Jesus wanted his disciples to be
satisfied in the most basic way possible, touching his risen self that
it was really he who stood before them, still bearing all the signs
of his passion. Even so he wants to lead us into faith in the
reality of his death and resurrection. In his death and resurrection
we find the clearest answer to our question, an answer so familiar that
we often miss it because we think we are hearing a cliché.
The answer to the question, how to face life, is this: Face it with God!
You do not have to go it alone.
Face it with God who shows up right where we are, and lives through
everything and more that we live through; who is abandoned and forsaken
and crucified, and dies a death that all die – only heavier because
it is all tied up with the moral and spiritual failures of your life
and mind and all of humanity down through time. It is all tied
up with our God-blindness and our neighbor blindness and our self-blindness
to the things that make for our own peace and the peace of the world.

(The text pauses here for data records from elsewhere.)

/-- What is due at the Arbiter and in the module as a whole. -/
def dueModule (s : State) : List Turn :=
  (s.pfs.map (duePf s)).flatten ++ (if s.psubCmd.isSome then [Turn.event .psubTake] else []) ++ dueCmds s [] s.cmdWait ++
    (s.fotChanges.map fun f => Turn.event (.frameDrainedScrub f.stack f.frame)) ++
    (if s.move.isSome then [Turn.event .moveDrained, Turn.event .moveDrainTimeout, Turn.event .moveCopyDone] else [])

/-- What is due at some tiles, with the free values that order their elements taken from `k` on. -/
def dueTiles (s : State) (k : Nat) : List (Nat × Tile) → List (List Turn)
  | [] => []
  | m :: r => dueTile s k m ++ dueTiles s (k + (elemsOf (activePlane m.2)).length) r

/-- Free values that the order of elements takes. -/
def elemCount (s : State) : Nat := (s.tiles.map fun m => (elemsOf (activePlane m.2)).length).foldl (· + ·) 0

/-- Every group of steps that is due in a cycle but the samples of quiescence. -/
def dueGroups (s : State) : List (List Turn) :=
  let one (l : List Turn) : List (List Turn) := l.map ([·])
  (dueTiles s s.fresh s.tiles) ++ one (s.wires.map fun w => .event (.tokenArrival w.tile w.port w.ch)) ++
    one (s.demands.map fun d => .event (.demandArrival d.tile d.port d.ch)) ++ (s.reqs.map (dueReq s)).filter (fun g => !g.isEmpty) ++
    one ((s.leases.map (dueLease s)).flatten) ++ one (dueModule s)

/-- The samples of quiescence, every 64 cycles and last in the cycle (R426). -/
def dueSamples (s : State) : List Turn :=
  if s.cycle % 64 = 0 then (s.leases.filter fun m => m.2.v).map fun m => .event (.quiescenceSample m.1) else []

/-- The agenda of a new cycle (log 82). -/
def dueTurns (s : State) : List Turn := (shuffle (dueGroups s).length (s.fresh + elemCount s) (dueGroups s)).flatten ++ dueSamples s

/-- One FCLK cycle. -/
def clockCycle (s : State) : State :=
  let s := journalFlush (s.leases.foldl (fun s m => writeDue s m.1) (ageState s))
  { s with agenda := s.agenda ++ dueTurns s, fresh := s.fresh + elemCount s + (dueGroups s).length }

end Sys2Proof.Machine
end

The record of Christ’s passion
and death is the Gospel writers’ way of affirming that God’s presence
is known in Christ’s suffering with us and for us. This is where
we affirm the loving mercy, the saving presence of God in our lives.
Christ wants to lead us into faith in his saving death and resurrection,
that his mystery and power and joy might help us to face life and death.
You and I were purchased once and
for all time, at a full, high and dear price. Jesus Christ died
dead for us. We dare not go on living by only counting our loose
change. Those who are willing are able to discern the particular
and personal cost in their individual lives.
God’s love is the only thing that makes sense out of human suffering, conflict, and tragedy. Jesus did not die in order to spare us the indignities and dangers of living in a wounded world. He died that we might see those wounds as our own. He died that we might yet live, and live fully and hopefully, and not in some fantastic, never-never land, but in the ambiguous reality of here and now. Look at the cross and the suffering, bleeding Savior. God’s love is the thing that makes it possible to bear life, to see life, to share life, to understand life, and to pass through life in faith. That is the truth of the gospel and that is the essence of the Passion. Beyond the tragedy is truth. Look and live!